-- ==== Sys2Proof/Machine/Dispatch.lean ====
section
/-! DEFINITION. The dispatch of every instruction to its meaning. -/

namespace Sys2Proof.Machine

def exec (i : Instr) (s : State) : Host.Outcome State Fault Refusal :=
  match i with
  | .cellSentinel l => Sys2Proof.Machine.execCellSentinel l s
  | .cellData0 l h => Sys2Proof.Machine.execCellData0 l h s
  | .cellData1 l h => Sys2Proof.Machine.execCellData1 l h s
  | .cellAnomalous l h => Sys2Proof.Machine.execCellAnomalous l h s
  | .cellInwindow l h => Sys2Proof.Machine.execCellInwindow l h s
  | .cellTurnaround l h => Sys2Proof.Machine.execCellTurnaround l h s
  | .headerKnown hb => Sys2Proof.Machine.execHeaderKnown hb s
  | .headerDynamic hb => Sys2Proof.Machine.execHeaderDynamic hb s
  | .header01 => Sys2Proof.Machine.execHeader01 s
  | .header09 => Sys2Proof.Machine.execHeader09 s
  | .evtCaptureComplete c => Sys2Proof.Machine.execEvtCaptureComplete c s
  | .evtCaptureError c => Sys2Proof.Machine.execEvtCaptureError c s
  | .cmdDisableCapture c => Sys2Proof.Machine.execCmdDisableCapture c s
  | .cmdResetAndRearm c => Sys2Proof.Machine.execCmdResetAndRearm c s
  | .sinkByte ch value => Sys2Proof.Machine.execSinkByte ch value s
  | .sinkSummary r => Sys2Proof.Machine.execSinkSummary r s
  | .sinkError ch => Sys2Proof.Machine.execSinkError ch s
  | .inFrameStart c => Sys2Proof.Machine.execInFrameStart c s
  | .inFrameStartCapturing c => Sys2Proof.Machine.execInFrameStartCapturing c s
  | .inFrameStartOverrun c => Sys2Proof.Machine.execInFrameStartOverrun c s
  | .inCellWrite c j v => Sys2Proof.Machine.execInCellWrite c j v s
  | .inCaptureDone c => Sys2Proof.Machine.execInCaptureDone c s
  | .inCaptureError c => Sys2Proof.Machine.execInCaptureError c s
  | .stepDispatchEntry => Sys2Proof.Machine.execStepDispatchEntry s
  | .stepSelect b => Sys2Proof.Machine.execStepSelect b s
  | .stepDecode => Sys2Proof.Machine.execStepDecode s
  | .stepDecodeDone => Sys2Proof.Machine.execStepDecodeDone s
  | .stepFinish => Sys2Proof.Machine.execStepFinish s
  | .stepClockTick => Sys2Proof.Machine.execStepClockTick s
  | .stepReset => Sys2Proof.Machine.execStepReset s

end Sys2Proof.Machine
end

--

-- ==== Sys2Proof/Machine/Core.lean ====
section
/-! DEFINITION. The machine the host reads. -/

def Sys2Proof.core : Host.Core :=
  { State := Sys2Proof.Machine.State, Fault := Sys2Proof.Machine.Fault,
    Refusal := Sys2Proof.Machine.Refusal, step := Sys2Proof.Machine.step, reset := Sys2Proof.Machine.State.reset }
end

...

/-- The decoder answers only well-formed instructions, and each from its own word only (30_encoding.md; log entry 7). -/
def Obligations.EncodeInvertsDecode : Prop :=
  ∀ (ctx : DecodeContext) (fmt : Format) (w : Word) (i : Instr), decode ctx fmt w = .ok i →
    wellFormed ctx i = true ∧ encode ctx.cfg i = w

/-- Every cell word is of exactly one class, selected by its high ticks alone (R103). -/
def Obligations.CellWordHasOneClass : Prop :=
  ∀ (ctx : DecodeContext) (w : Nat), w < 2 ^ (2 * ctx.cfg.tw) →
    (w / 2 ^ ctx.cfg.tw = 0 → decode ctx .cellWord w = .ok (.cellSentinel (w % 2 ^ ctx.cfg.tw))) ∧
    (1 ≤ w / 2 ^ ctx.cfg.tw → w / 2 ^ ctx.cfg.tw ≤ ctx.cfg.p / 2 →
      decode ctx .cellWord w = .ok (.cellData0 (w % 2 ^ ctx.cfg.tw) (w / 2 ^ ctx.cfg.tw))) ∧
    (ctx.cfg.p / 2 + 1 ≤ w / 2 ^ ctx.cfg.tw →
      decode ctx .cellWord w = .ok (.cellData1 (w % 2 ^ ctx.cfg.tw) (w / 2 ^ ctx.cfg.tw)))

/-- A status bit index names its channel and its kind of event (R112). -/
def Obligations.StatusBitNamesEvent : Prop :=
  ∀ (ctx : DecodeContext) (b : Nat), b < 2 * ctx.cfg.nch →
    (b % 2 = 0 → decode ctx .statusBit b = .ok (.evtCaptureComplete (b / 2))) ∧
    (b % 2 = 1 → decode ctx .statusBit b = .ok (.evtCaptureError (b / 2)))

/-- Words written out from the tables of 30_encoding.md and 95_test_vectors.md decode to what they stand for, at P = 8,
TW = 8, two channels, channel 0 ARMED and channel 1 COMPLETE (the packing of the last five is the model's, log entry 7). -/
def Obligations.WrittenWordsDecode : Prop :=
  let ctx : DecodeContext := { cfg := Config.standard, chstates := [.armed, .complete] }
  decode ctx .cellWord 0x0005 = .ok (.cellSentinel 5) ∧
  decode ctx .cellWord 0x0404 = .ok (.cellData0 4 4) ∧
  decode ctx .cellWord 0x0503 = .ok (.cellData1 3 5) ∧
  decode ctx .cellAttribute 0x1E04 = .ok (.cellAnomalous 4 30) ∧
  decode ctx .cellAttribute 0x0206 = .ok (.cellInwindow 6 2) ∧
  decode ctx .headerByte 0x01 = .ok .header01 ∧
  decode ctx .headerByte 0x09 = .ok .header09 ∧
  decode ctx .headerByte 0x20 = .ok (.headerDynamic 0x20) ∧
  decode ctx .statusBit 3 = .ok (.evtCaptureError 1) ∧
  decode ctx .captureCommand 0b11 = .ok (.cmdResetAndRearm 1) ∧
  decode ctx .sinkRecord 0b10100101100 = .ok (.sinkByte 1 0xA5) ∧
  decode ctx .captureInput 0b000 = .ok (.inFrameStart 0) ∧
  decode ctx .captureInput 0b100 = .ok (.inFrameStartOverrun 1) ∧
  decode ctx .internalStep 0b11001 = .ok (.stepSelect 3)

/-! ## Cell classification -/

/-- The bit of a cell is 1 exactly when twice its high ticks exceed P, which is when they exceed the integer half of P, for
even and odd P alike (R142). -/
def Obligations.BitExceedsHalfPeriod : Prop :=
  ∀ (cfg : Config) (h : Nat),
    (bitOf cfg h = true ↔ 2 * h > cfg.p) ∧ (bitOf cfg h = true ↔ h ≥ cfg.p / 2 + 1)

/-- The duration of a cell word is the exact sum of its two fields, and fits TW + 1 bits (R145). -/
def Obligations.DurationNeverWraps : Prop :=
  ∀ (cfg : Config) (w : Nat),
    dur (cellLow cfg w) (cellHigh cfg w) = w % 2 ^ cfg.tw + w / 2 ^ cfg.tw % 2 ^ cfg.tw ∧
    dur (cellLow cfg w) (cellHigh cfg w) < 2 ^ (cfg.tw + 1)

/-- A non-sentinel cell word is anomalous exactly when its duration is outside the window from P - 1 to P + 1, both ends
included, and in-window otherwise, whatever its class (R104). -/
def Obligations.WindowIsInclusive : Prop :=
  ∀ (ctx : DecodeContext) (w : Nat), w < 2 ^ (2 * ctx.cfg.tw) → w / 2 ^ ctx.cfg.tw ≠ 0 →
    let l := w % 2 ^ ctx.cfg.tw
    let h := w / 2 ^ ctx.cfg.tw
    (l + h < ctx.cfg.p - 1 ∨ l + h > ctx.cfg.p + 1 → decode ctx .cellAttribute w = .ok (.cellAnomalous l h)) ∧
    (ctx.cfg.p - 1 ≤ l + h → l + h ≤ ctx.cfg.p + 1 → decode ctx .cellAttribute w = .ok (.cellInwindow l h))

- _Description of the task_
Could you return exactly the lines above from the line with "decode ctx .cellWord 0x0404" to the line with "def Obligations.BitExceedsHalfPeriod : Prop", both included, and nothing else?

- _Written reply_
  decode ctx .cellWord 0x0404 = .ok (.cellData0 4 4) ∧
  decode ctx .cellWord 0x0503 = .ok (.cellData1 3 5) ∧
  decode ctx .cellAttribute 0x1E04 = .ok (.cellAnomalous 4 30) ∧
  decode ctx .cellAttribute 0x0206 = .ok (.cellInwindow 6 2) ∧
  decode ctx .headerByte 0x01 = .ok .header01 ∧
  decode ctx .headerByte 0x09 = .ok .header09 ∧
  decode ctx .headerByte 0x20 = .ok (.headerDynamic 0x20) ∧
  decode ctx .statusBit 3 = .ok (.evtCaptureError 1) ∧
  decode ctx .captureCommand 0b11 = .ok (.cmdResetAndRearm 1) ∧
  decode ctx .sinkRecord 0b10100101100 = .ok (.sinkByte 1 0xA5) ∧
  decode ctx .captureInput 0b000 = .ok (.inFrameStart 0) ∧
  decode ctx .captureInput 0b100 = .ok (.inFrameStartOverrun 1) ∧
  decode ctx .internalStep 0b11001 = .ok (.stepSelect 3)

/-! ## Cell classification -/

/-- The bit of a cell is 1 exactly when twice its high ticks exceed P, which is when they exceed the integer half of P, for
even and odd P alike (R142). -/
def Obligations.BitExceedsHalfPeriod : Prop :=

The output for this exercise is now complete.